(Task instructions): The required answer is a copy of each line in the entries below that includes "cycles".
Data for processing section start
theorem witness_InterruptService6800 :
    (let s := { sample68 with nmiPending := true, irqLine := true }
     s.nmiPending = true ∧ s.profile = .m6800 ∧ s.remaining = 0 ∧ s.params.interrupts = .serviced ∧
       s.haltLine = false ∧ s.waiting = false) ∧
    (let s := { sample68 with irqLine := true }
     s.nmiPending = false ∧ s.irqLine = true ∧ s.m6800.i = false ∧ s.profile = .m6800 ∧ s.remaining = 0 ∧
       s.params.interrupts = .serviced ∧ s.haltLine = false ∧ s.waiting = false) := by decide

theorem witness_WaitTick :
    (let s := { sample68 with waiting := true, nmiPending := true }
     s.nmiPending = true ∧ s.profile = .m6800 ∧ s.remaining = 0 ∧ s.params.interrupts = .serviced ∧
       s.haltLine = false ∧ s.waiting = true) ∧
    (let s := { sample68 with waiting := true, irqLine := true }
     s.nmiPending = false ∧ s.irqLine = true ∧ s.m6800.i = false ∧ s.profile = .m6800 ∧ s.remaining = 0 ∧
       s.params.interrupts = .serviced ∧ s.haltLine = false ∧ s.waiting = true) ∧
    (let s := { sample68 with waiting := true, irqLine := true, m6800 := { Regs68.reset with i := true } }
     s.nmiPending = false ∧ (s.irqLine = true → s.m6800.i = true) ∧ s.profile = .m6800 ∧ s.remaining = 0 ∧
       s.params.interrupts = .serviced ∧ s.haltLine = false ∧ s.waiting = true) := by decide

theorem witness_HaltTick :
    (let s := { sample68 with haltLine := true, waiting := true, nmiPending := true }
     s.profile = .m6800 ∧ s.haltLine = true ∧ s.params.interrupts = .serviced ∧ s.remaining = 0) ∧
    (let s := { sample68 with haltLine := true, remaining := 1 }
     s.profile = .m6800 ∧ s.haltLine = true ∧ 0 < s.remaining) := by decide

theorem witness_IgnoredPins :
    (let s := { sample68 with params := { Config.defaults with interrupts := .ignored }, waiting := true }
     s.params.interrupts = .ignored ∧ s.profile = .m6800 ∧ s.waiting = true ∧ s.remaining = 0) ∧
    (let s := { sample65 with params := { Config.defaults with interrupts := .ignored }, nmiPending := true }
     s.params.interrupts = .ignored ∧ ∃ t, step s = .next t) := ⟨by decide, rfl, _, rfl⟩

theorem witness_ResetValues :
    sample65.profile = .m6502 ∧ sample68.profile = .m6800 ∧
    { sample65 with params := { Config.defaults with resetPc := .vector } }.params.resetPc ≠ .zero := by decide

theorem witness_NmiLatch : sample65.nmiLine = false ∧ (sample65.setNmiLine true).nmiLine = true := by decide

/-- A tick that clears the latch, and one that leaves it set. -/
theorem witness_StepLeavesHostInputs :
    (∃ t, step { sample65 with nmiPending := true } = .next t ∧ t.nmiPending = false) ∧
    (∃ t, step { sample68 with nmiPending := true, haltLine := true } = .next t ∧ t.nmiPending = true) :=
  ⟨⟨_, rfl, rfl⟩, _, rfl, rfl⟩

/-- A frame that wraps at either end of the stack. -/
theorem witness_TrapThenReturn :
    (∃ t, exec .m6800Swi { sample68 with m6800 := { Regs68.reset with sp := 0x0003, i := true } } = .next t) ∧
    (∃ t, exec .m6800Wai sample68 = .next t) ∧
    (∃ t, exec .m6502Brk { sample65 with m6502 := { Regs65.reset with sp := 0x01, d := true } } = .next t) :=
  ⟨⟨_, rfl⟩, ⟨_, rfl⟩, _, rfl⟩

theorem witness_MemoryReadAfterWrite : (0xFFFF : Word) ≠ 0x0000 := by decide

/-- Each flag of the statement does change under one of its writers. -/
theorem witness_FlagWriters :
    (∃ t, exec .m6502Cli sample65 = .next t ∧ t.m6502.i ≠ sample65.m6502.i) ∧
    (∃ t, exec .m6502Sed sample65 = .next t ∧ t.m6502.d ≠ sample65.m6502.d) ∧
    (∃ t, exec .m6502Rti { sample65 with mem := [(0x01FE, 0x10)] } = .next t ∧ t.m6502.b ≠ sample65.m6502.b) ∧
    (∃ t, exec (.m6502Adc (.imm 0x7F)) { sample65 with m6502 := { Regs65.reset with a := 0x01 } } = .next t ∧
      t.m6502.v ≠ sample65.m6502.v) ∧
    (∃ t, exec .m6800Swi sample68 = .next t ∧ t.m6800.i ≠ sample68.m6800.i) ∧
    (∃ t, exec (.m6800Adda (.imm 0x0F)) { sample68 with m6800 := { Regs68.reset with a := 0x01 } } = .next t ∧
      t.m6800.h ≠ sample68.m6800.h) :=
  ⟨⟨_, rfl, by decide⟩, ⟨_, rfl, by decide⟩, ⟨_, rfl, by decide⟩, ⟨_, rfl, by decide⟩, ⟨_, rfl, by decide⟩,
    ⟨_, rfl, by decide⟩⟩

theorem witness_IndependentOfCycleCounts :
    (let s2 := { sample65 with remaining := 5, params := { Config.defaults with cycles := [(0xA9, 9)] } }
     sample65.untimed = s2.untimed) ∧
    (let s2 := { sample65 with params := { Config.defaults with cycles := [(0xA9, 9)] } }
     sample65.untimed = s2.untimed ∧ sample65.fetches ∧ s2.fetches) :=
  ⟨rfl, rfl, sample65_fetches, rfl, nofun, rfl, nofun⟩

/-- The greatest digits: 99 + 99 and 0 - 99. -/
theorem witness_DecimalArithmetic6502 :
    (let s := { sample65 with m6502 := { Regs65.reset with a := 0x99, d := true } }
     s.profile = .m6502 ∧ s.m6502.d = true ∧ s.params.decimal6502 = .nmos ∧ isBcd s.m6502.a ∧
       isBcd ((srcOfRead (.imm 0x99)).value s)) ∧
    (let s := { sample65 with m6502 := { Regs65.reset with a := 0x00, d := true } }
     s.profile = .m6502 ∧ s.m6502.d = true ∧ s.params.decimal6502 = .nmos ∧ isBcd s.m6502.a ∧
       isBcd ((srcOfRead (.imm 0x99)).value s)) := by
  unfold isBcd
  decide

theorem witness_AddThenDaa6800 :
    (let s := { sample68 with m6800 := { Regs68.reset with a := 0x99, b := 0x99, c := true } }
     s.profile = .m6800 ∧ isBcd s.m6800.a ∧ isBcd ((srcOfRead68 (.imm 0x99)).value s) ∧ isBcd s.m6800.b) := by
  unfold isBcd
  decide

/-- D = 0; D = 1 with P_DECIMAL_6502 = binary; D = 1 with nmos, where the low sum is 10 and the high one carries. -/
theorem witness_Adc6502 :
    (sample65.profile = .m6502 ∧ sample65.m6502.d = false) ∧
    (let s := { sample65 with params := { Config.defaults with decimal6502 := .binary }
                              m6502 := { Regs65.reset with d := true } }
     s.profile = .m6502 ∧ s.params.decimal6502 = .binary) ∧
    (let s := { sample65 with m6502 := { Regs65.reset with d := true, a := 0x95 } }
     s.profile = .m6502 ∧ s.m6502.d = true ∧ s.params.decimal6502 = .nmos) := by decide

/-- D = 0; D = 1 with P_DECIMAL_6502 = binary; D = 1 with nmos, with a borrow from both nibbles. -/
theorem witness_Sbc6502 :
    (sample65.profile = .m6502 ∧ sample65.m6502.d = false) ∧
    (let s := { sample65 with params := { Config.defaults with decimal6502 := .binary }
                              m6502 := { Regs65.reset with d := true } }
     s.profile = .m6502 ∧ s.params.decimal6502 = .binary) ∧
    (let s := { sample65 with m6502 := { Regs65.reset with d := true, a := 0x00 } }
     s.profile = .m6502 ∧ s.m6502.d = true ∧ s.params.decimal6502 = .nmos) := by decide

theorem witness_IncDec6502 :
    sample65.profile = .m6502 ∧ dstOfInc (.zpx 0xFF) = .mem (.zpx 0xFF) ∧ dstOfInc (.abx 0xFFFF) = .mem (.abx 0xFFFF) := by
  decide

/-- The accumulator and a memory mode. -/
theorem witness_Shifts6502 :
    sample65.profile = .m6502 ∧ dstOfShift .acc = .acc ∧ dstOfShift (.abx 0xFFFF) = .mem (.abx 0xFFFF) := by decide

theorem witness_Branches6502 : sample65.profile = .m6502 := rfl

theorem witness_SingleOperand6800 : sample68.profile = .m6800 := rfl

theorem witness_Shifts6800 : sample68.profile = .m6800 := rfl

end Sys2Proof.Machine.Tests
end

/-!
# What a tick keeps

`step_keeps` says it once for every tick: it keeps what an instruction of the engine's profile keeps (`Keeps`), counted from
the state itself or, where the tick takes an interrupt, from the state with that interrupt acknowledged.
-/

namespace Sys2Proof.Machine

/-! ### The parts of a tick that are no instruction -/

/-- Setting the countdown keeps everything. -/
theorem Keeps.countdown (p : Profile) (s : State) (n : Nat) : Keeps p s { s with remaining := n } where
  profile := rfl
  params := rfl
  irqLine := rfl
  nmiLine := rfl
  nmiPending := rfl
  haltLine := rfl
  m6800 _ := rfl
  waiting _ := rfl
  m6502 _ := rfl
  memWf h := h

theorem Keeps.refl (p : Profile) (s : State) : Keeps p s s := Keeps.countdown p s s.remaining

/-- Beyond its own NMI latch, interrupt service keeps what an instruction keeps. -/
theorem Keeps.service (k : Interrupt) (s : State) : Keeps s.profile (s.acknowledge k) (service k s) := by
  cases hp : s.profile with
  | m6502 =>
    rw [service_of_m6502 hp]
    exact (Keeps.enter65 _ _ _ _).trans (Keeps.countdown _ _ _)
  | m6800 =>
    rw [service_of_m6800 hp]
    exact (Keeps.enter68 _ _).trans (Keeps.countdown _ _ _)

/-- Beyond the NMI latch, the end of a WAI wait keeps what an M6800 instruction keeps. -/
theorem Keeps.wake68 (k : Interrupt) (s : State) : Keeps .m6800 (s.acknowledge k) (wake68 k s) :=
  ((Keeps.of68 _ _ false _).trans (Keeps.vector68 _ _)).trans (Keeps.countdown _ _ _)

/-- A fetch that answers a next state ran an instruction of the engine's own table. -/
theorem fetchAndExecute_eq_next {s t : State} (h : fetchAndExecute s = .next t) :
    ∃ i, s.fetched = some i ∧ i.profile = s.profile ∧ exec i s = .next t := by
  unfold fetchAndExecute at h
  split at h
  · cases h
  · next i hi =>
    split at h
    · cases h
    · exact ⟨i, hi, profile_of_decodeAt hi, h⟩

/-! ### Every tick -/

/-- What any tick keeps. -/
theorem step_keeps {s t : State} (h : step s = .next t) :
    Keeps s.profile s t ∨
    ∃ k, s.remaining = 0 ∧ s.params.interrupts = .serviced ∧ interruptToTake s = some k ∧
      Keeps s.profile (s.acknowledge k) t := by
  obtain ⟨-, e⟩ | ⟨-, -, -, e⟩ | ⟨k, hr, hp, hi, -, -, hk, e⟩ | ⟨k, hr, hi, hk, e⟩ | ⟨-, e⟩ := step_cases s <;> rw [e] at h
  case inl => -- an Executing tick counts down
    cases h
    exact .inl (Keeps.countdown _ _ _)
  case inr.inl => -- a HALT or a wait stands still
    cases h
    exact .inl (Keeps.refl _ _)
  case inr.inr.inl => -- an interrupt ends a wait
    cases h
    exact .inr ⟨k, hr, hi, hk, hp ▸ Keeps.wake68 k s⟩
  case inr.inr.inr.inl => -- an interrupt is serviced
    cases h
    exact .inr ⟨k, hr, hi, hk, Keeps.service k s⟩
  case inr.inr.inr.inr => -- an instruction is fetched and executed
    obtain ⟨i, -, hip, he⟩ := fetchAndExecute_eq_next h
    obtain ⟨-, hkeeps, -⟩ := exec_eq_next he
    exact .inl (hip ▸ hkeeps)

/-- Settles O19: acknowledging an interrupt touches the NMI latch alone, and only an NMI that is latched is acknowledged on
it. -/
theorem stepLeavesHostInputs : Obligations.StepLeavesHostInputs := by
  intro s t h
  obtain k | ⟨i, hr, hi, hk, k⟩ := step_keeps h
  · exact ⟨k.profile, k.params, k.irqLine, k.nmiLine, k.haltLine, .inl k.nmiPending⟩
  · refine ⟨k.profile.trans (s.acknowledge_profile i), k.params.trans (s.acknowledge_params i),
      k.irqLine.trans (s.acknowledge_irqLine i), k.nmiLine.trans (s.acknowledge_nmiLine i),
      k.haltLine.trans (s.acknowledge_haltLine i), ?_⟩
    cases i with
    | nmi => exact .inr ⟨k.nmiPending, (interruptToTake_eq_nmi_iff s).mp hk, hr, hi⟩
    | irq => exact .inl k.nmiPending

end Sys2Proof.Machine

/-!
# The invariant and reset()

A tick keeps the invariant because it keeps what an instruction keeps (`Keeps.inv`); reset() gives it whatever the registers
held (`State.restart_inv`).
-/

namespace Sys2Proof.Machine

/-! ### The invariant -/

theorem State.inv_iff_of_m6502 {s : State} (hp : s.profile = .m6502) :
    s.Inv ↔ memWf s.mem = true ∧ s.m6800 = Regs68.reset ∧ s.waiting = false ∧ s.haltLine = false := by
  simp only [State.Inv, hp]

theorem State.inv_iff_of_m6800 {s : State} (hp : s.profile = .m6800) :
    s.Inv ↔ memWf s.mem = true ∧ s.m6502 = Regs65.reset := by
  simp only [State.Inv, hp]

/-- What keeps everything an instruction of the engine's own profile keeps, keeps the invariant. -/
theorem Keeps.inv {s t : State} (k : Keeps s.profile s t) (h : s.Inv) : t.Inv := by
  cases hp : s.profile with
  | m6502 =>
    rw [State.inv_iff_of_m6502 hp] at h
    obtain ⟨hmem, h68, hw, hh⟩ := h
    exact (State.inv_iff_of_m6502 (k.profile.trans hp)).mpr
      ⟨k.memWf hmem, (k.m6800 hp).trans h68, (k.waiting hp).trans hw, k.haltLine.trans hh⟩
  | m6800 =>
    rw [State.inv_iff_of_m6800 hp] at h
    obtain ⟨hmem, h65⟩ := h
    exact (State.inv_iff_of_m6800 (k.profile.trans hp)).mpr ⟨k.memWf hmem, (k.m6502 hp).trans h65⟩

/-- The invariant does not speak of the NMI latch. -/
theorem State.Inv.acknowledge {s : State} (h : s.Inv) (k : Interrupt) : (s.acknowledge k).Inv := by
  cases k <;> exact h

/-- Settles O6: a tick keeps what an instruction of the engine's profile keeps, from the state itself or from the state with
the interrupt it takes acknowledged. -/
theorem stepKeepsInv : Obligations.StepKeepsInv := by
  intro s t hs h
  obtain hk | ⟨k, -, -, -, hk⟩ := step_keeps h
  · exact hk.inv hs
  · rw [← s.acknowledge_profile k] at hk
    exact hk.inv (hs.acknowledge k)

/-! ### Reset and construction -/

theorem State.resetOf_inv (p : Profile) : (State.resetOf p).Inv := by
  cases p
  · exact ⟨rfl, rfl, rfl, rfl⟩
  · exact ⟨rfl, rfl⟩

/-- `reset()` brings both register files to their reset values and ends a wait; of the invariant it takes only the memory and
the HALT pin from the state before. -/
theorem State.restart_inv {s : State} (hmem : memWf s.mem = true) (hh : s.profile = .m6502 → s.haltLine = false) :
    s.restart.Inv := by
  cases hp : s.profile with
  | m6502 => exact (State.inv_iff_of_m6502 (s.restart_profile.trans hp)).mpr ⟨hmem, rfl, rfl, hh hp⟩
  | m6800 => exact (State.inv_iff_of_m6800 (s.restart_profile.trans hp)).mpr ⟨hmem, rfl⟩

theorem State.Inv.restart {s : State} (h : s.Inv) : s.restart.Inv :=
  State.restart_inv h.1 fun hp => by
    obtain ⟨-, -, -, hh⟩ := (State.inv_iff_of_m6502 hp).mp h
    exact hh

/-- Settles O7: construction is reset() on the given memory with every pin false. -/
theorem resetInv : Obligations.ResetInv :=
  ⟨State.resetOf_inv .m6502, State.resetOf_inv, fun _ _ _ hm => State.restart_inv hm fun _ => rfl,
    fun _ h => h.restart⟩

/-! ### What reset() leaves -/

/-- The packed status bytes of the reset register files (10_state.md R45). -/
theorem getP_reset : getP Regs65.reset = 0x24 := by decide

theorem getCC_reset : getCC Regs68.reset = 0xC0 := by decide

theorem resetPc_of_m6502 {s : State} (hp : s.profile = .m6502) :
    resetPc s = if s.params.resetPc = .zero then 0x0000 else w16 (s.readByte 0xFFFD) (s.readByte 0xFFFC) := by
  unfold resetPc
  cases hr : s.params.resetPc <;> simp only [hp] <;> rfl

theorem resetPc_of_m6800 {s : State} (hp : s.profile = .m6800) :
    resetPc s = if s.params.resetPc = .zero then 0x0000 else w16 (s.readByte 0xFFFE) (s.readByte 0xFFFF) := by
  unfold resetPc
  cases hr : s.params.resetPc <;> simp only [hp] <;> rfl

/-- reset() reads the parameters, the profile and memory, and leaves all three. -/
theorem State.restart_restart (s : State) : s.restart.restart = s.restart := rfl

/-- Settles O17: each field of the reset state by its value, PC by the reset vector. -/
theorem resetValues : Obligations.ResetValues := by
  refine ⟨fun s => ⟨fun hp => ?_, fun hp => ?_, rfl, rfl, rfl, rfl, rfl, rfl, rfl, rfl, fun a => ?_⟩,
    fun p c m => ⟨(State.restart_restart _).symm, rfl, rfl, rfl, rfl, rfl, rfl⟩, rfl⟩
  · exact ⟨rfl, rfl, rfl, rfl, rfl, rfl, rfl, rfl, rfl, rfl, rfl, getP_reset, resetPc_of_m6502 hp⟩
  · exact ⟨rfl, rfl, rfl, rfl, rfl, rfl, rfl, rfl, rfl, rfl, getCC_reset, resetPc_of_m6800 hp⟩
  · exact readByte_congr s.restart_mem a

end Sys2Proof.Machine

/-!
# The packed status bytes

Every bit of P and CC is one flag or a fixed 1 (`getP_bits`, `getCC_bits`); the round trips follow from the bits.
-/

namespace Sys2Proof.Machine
Data for processing section end
Data for processing section start
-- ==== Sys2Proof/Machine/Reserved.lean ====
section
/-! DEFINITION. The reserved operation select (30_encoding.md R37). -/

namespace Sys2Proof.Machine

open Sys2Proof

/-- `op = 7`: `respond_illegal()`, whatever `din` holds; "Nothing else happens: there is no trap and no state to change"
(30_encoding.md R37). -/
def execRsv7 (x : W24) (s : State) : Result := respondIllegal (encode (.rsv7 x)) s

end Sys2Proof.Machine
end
Data for processing section end
(Your solution):
    (let s2 := { sample65 with remaining := 5, params := { Config.defaults with cycles := [(0xA9, 9)] } }
    (let s2 := { sample65 with params := { Config.defaults with cycles := [(0xA9, 9)] } }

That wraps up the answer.